Description
Stephan Vanfleteren – Belgicum
Publisher: Hannibal, 2019
Hardcover, 216 pages, English/Dutch/French
Size: 29,5 x 29,5 cm
Signed copy!
New in seal
This monograph on the work of Belgian photographer Stephan Vanfleteren offers a portrait of Belgium, homeland of the photographer, offering a visual testament to the country and its people. The photographs document the phenomena of everyday life in Belgium.

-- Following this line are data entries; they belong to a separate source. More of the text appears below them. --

/-- The scripts of 30_encoding.md R76 on V-ENC-4, V-DEC-7 and V-DES-12, as the host reads them. -/
theorem test_call_scripts :
    answers (sample 0 []) (callLines (loadLines [0x00, 0xFF, 0x55]) 2 5) = [0x80, 5, 0xB3, 0x00, 0xFF, 0x55, 0x19]
      ∧ answers (sample 0 []) (callLines (loadLines [0xB3, 0x01, 0x02, 0x03, 0x00]) 3 0) = [0x83, 0]
      ∧ answers (sample 0 []) (deserializeLines [0x05, 0x01, 0xF4] 2) = [0x80, 0x05, 2, 0x01, 0xF4] := by decide
theorem test_call_results :
    (match readCall [0x83, 0] with | some (.error e) => some e | _ => none) = some .badChecksum
      ∧ (match readDeserialize [0x80, 0x05, 2, 0x01, 0xF4] with | some (.ok p) => some p | _ => none)
        = some (0x05, [0x01, 0xF4]) := by decide

/-! ### The hypotheses of the statements are met -/

theorem sample_ilen (kin : Byte) (bytes : List Byte) (h : bytes.length ≤ 255) :
    (sample kin bytes).ilen.toNat = bytes.length := by
  show ((BitVec.ofNat 16 bytes.length).setWidth 8 |>.setWidth 16).toNat = bytes.length
  rw [BitVec.toNat_setWidth, BitVec.toNat_setWidth, BitVec.toNat_ofNat]
  omega

/-- The sample's input is what was loaded. -/
theorem sample_inputIs (kin : Byte) (bytes : List Byte) (h : bytes.length ≤ 255) : (sample kin bytes).inputIs bytes := by
  have hn : (sample kin bytes).n = bytes.length := sample_ilen kin bytes h
  refine ⟨hn.symm, fun i hi => ?_⟩
  show Memory.read (Memory.writeList [] 0 bytes) i = _
  rw [Memory.read_writeList, if_pos (by omega)]
  rfl

/-- The sample meets the invariant. -/
theorem sample_inv (kin : Byte) (bytes : List Byte) (h : bytes.length ≤ 255) : (sample kin bytes).Inv where
  sized :=
    { cfg := show Config.ref.wf by decide
      ilen := by rw [sample_ilen kin bytes h]; exact h
      olen := Nat.zero_le _
      idx := Nat.zero_le _
      ibuf := Memory.writeList_wf [] 0 bytes rfl
      obuf := rfl
      ibufBelow := Memory.writeList_below [] 0 255 bytes rfl (by omega)
      obufBelow := rfl
      stored := fun j hj => absurd hj (Nat.not_lt_zero j) }
  settled :=
    { status := .inl rfl
      reset := fun _ => ⟨rfl, rfl, rfl⟩
      error := fun _ => ⟨rfl, rfl⟩
      kout := .inl rfl
      ph := rfl }

/-- The smallest build the parameters allow. -/
def smallest : Config := ⟨3, ⟨0, 1, 4, 0, 1, 1, 4⟩, ⟨[], [1], [1, 3], [], [1], [1], [4]⟩, .little⟩

/-- The widest build the parameters allow. -/
def widest : Config := { Config.ref with lw := 15 }

theorem witness_configurations : Config.ref.wf ∧ smallest.wf ∧ widest.wf := ⟨by decide, by decide, by decide⟩

/-- An input of `n + k` bytes fits the reference configuration. -/
theorem fits (n k : Nat) (h : n + k ≤ 255) :
    fitsInput Config.ref ((List.replicate n (0 : Byte)).length + k) = true := by
  rw [List.length_replicate]; exact decide_eq_true h

theorem witness_DecodeOfEncode :
    Config.ref.wf ∧ (Instr.rx).wellFormed Config.ref = true ∧ (Instr.setCharge [1, 2]).wellFormed Config.ref = true
      ∧ (Instr.unassigned80 127 (List.replicate 254 0)).wellFormed Config.ref = true
      ∧ (Instr.delim (List.replicate 253 0) 0).wellFormed Config.ref = true :=
  ⟨by decide, by decide, by decide, fits 254 1 (by decide), fits 253 2 (by decide)⟩

theorem witness_EncodeOfDecode :
    Config.ref.wf ∧ Format.wire ≠ .cmd ∧ decode Config.ref .wire [0xB3, 0x00] = .ok (.delim [] 0)
      ∧ decode Config.ref .payload [0x08] = .ok (.unassigned08 0 []) ∧ decode Config.ref .status [0x86] = .ok .stTrailingBytes :=
  ⟨by decide, by decide, rfl, rfl, rfl⟩

/-- One pending event of each sort, at the last address of the port and just above it. -/
def pending (e : HostEvent) : State := { sample 0 [] with port := [e] }

theorem witness_StepPerformsTheNextHostEvent :
    (sample 0 []).port = [] ∧ (pending (.read 0x7FF)).port = .read 0x7FF :: [] ∧ 0x7FF < 2 ^ (Config.ref.lw + 3)
      ∧ (pending (.write 0x7FF 1)).port = .write 0x7FF 1 :: [] ∧ (pending .reset).port = .reset :: []
      ∧ 2 ^ (Config.ref.lw + 3) ≤ 0x800 ∧ (pending (.read 0x800)).port = .read 0x800 :: [] := by decide

theorem witness_StepRunsTheCommandWritten : (pending (.write 0 0x0002)).port = .write 0 0x0002 :: [] := rfl

theorem witness_OnlyUnwrittenInputStopsAnAccess :
    (HostEvent.read 0x7FF).onPort Config.ref ∧ (HostEvent.write 0x7FF 0).onPort Config.ref ∧ HostEvent.reset.onPort Config.ref
      ∧ (pending (.write 0 1)).port = .write 0 1 :: [] :=
  ⟨show 0x7FF < 2 ^ (Config.ref.lw + 3) by decide, show 0x7FF < 2 ^ (Config.ref.lw + 3) by decide, trivial, rfl⟩

/-- Both outcomes of R237 occur. -/
theorem witness_UnwrittenInputIsRefused :
    (0 < (State.reset.setIlen 1).ilen.toNat ∧ Memory.read (State.reset.setIlen 1).ibuf 0 = none)
      ∧ (sample 0 []).ilen.toNat = 0 ∧ Instr.csum.format = .cmd ∧ Instr.csum ≠ .nop := by decide

theorem witness_DesRunsThePayloadRow :
    (sample 0 [0x01, 0x2A]).inputIs [0x01, 0x2A] ∧ decodePayload Config.ref [0x01, 0x2A] = .ok (.assignID [0x2A]) :=
  ⟨sample_inputIs _ _ (by decide), rfl⟩

theorem witness_DecAndRxRunTheRows :
    (sample 0 [0xB3, 0x01, 0x2A, 0x98]).inputIs [0xB3, 0x01, 0x2A, 0x98]
      ∧ decodeWire Config.ref [0xB3, 0x01, 0x2A, 0x98] = .ok (.delim [0x01, 0x2A] 0x98)
      ∧ ([0xB3, 0x01, 0x2A, 0x98] : List Byte) = delimiter :: ([0x01, 0x2A] ++ [checksum [0x01, 0x2A]])
      ∧ decodePayload Config.ref [0x01, 0x2A] = .ok (.assignID [0x2A]) :=
  ⟨sample_inputIs _ _ (by decide), rfl, by decide, rfl⟩

theorem witness_EveryFailureIsAStatusRow :
    ∃ t, exec .dec (sample 0 []) = .next t ∧ t.status ≠ 0x80 ∧ Instr.dec.format = .cmd ∧ Instr.dec ≠ .nop :=
  ⟨_, rfl, by decide, rfl, by decide⟩

/-- The ranges of the address map at `LW = 8`: the ends of each are where 20_memory.md R42 puts them. -/
theorem witness_AddressMap :
    State.reset.cfg.wf ∧ 2 ^ (Config.ref.lw + 1) = 0x200 ∧ 2 ^ (Config.ref.lw + 2) = 0x400 ∧ Config.ref.nmax = 255
      ∧ [8, 0x1FF, 0x200, 0x2FE, 0x2FF, 0x3FF, 0x400, 0x501, 0x502, 0x7FF].map (locate Config.ref)
        = [.unmapped, .unmapped, .ibuf 0, .ibuf 254, .unmapped, .unmapped, .obuf 0, .obuf 257, .unmapped, .unmapped] := by
  decide

theorem witness_ResetEvent : (pending .reset).port = .reset :: [] := rfl

/-- A running state of each command: RX of a frame after its Frame ID, TX after one argument byte, and the ends of ENC. -/
theorem witness_ResetAbandons :
    Instr.rx.format = .cmd ∧ Instr.rx ≠ .nop ∧ (dpAfter .rx 1 (sample 0 [0xB3, 0x01, 0x2A, 0x98])).acc = 0xB2
      ∧ (dpAfter .tx 1 (sample 0x01 [0x2A])).acc = 0x98 ∧ (dpAfter .tx 1 (sample 0x01 [0x2A])).ph = .run
      ∧ (dpAfter .enc 0 (sample 0 [])).acc = 0xB3 ∧ (dpAfter .des 1 (sample 0 [0x01, 0x2A])).idx = 2 := by decide

theorem witness_StepKeepsTheInvariant :
    (sample 0 []).Inv ∧ step (sample 0 []) = .next (sample 0 []) := ⟨sample_inv _ _ (by decide), rfl⟩

theorem witness_EveryRowKeepsTheInvariant :
    (sample 0 [0xB3]).Inv ∧ (Instr.ping []).wellFormed Config.ref = true ∧ ∃ t, exec (.ping []) (sample 0 [0xB3]) = .next t :=
  ⟨sample_inv _ _ (by decide), rfl, _, rfl⟩

theorem witness_NopCodes : (0xFFF8 : PortWord).toNat % 8 = 0 := rfl

/-- Inputs at the ends of the range: none, and `NMAX` bytes. -/
theorem witness_inputs (kin : Byte) :
    ((sample kin []).Sized ∧ (sample kin []).inputIs [])
      ∧ (sample kin (List.replicate 255 0xA5)).Sized
      ∧ (sample kin (List.replicate 255 0xA5)).inputIs (List.replicate 255 0xA5) :=
  ⟨⟨(sample_inv _ _ (by decide)).sized, sample_inputIs _ _ (by decide)⟩, (sample_inv _ _ (Nat.le_of_eq List.length_replicate)).sized,
    sample_inputIs _ _ (Nat.le_of_eq List.length_replicate)⟩

/-- The clauses of DEC: one byte; two bytes with a wrong first; the shortest frame with a wrong and with the right last. -/
theorem witness_DecClauses :
    ([0xB3] : List Byte).length < 2
      ∧ ((0x00 : Byte) ≠ 0xB3)
      ∧ ([0xB3, 0x00] : List Byte) = 0xB3 :: ([] ++ [0x00]) ∧ xorfold (0xB3 :: []) ≠ 0x00
      ∧ ([0xB3, 0xB3] : List Byte) = 0xB3 :: ([] ++ [0xB3]) ∧ xorfold (0xB3 :: []) = 0xB3 := by decide

/-- The clauses of SER and TX under `ARGLEN_REF`: no kind at both ends, a kind with one byte too few, too many, exactly. -/
theorem witness_SerTxClauses :
    (∀ k : Kind, k.fid ≠ (sample 0x03 []).kin) ∧ (∀ k : Kind, k.fid ≠ (sample 0xFF []).kin)
      ∧ Kind.setDischarge.fid = (sample 0x05 [0x01]).kin
      ∧ ([0x01] : List Byte).length < Config.ref.arglenOf .setDischarge
      ∧ Config.ref.arglenOf .setDischarge < ([1, 2, 3] : List Byte).length
      ∧ ([0x01, 0xF4] : List Byte).length = Config.ref.arglenOf .setDischarge :=
  ⟨by intro k; cases k <;> decide, by intro k; cases k <;> decide, by decide, by decide, by decide, by decide⟩

/-- The clauses of DES. -/
theorem witness_DesClauses :
    (∀ k : Kind, k.fid ≠ (0x08 : Byte)) ∧ ([0x07] : List Byte) = Kind.announceCompletion.fid :: []
      ∧ ([] : List Byte).length < Config.ref.arglenOf .announceCompletion
      ∧ Config.ref.arglenOf .announceCompletion < ([0x00, 0x00] : List Byte).length
      ∧ ([0x00] : List Byte).length = Config.ref.arglenOf .announceCompletion :=
  ⟨by intro k; cases k <;> decide, by decide, by decide, by decide, by decide⟩

/-- The clauses of RX after the decode stage. -/
theorem witness_RxClauses :
    ([0xB3, 0x03, 0xB0] : List Byte) = 0xB3 :: 0x03 :: ([] ++ [0xB0]) ∧ xorfold (0xB3 :: 0x03 :: []) = 0xB0
      ∧ ([0xB3, 0x01, 0xB2] : List Byte) = 0xB3 :: Kind.assignID.fid :: ([] ++ [0xB2])
      ∧ xorfold (0xB3 :: Kind.assignID.fid :: []) = 0xB2 ∧ ([] : List Byte).length < Config.ref.arglenOf .assignID
      ∧ xorfold (0xB3 :: Kind.ping.fid :: [0x00]) = 0xB3 ∧ Config.ref.arglenOf .ping < ([0x00] : List Byte).length
      ∧ xorfold (0xB3 :: Kind.assignID.fid :: [0x2A]) = 0x98
      ∧ ([0x2A] : List Byte).length = Config.ref.arglenOf .assignID := by decide

theorem witness_KindRows :
    State.reset.cfg.wf ∧ ([] : List Byte).length = Config.ref.arglenOf .ping
      ∧ ([] : List Byte).length < Config.ref.arglenOf .setCharge ∧ Config.ref.arglenOf .ping < ([0] : List Byte).length := by
  decide

theorem witness_RowsWithNoKind : ∃ x, Instr.unassigned80 127 [0x01] = .unassigned80 x [0x01] := ⟨127, rfl⟩

theorem witness_DelimRow :
    State.reset.cfg.wf ∧ (Instr.delim [] 0xB3).wellFormed Config.ref = true ∧ (0xB3 : Byte) = 0xB3 ^^^ xorfold []
      ∧ (0x00 : Byte) ≠ 0xB3 ^^^ xorfold [] := by decide

theorem witness_StatusRows : Instr.stTooShort = .stTooShort ∧ (0x81 : Byte) = 0x81 ∧ (0x00 : Byte) = 0x00 := ⟨rfl, rfl, rfl⟩

theorem witness_RowsLeaveInputs :
    (sample 0 [0x01]).Sized ∧ Instr.enc.wellFormed Config.ref = true ∧ ∃ t, exec .enc (sample 0 [0x01]) = .next t :=
  ⟨(sample_inv _ _ (by decide)).sized, rfl, _, rfl⟩

/-- Two states that differ in earlier outputs and in an input byte above `ILEN`. -/
theorem witness_CommandsDependOnTheirInputsOnly :
    ∃ s1 s2 : State, s1 = sample 0 [0x01] ∧ s2 = { s1 with status := 0x83, chk := 0x55, ibuf := [(0, 0x01), (7, 0x99)] }
      ∧ s1.cfg = s2.cfg ∧ s1.ilen = s2.ilen ∧ s1.cfg.wf ∧ s1.ilen.toNat ≤ s1.cfg.nmax ∧ s1.kin = s2.kin
      ∧ (∀ k, k < s1.ilen.toNat → Memory.read s1.ibuf k = Memory.read s2.ibuf k) ∧ s1 ≠ s2 :=
  ⟨_, _, rfl, rfl, rfl, rfl, by decide, by decide, rfl, by decide, by decide⟩

theorem witness_StatusAndKoutAndOlen :
    (sample 0 [0x00]).Sized ∧ (sample 0 [0x00]).cfg.wf ∧ Instr.des.format = .cmd ∧ Instr.des ≠ .nop
      ∧ (∃ t, exec .des (sample 0 [0x00]) = .next t ∧ t.status = 0x80)
      ∧ (∃ t, exec .rx (sample 0 [0xB3, 0x00, 0xB3]) = .next t ∧ t.status = 0x80)
      ∧ ∃ t, exec .des (sample 0 [0x03]) = .next t ∧ t.status ≠ 0x80 :=
  ⟨(sample_inv _ _ (by decide)).sized, by decide, rfl, by decide, ⟨_, rfl, by decide⟩, ⟨_, rfl, by decide⟩, _, rfl, by decide⟩

theorem witness_ChkClauses :
    (∃ t, exec .tx (sample 0x00 []) = .next t ∧ t.status = 0x80) ∧ (∃ t, exec .tx (sample 0x03 []) = .next t ∧ t.status ≠ 0x80)
      ∧ (2 ≤ ([0xB3, 0x00] : List Byte).length ∧ ([0xB3, 0x00] : List Byte).head? = some 0xB3)
      ∧ (([0xB3] : List Byte).length < 2 ∧ ([0xB2, 0x00] : List Byte).head? ≠ some 0xB3) :=
  ⟨⟨_, rfl, by decide⟩, ⟨_, rfl, by decide⟩, by decide, by decide⟩

theorem witness_FirstFailingCheck :
    (sample 0 [0xB3, 0xB3]).inputIs [0xB3, 0xB3]
      ∧ firstFailing (codecChecks [0xB3, 0xB3] ++ modelChecks Config.ref (wirePayload [0xB3, 0xB3])) = some .truncatedPayload :=
  ⟨sample_inputIs _ _ (by decide), by decide⟩

theorem witness_ErrorPasses :
    ([0x04, 0x04] : List Byte).length = ([0x01] : List Byte).length + 1 ∧ xorfold [0x04, 0x04] = 0x00
      ∧ xorfold [0x04, 0x00] ≠ 0x00 ∧ 1 ≤ ([0x01] : List Byte).length ∧ (0x01 : Byte) ≠ 0x00
      ∧ 1 ≤ (wireEncode []).length ∧ 1 < (wireEncode []).length ∧ 7 < 8 := by decide

theorem witness_RoundTrips :
    (sample 0 (List.replicate 253 0xA5)).Inv ∧ (List.replicate 253 (0xA5 : Byte)).length ≤ Config.ref.nmax - 2
      ∧ Kind.ping.fid = (sample 0 []).kin ∧ ([] : List Byte).length = Config.ref.arglenOf .ping
      ∧ ∃ u, exec .rx (sample 0 [0xB3, 0x00, 0xB3]) = .next u ∧ u.status = 0x80 :=
  ⟨sample_inv _ _ (by rw [List.length_replicate]; decide), by rw [List.length_replicate]; decide, rfl, rfl, _, rfl, by decide⟩

theorem witness_ComposedCommands :
    (∃ t, exec .dec (sample 0 [0xB3, 0x00, 0xB3]) = .next t ∧ t.status = 0x80) ∧ (∃ t, exec .dec (sample 0 []) = .next t ∧ t.status ≠ 0x80)
      ∧ (∃ t, exec .ser (sample 0 []) = .next t ∧ t.status = 0x80) ∧ ∃ t, exec .ser (sample 3 []) = .next t ∧ t.status ≠ 0x80 :=
  ⟨⟨_, rfl, by decide⟩, ⟨_, rfl, by decide⟩, ⟨_, rfl, by decide⟩, _, rfl, by decide⟩

theorem witness_ReservedAndUnassigned :
    ((0x03 : Byte) = 0x03) ∧ ((0x08 : Byte) ≤ 0x08) ∧ ((0x08 : Byte) ≤ 0xFF)
      ∧ (sample 0xFF [0xFF]).inputIs [0xFF] ∧ (sample 0 (wireEncode [0x03])).inputIs (wireEncode [0x03]) :=
  ⟨rfl, by decide, by decide, sample_inputIs _ _ (by decide), sample_inputIs _ _ (by decide)⟩

theorem witness_FrameModelLaws :
    (Frame.mk .assignID [0x2A]).wf Config.ref = true ∧ deserialize Config.ref [0x01, 0x2A] = .ok ⟨.assignID, [0x2A]⟩
      ∧ Config.ref.arglenOf .ping < ([0x00] : List Byte).length :=
  ⟨rfl, rfl, by decide⟩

It began twenty years ago and became a one of a kind undertaking, which turned into an unusual hommage to his home country. The Latin title BELGICUM means “Belgian” and is the all-encompassing tag line to what Stephan Vanfleteren discovered during his many travels deep into his home country. Belgium was carved out of the southern provinces of the so-called Low Countries in 1830 in spite of the fact that the area had to merge two different cultural identities. One is french-speaking and Catholic, influenced by the southern neighbor country France. The other one is Flamish-speaking and Protestant adjacent to the Netherlands.
When Vanfleteren started his mission he was looking to discover meaningful moments in the daily lives of people. And so he went to every corner of Belgium, where he captured a multi-faceted and distinctive caleidoscope of portraits and landscapes and telling moments.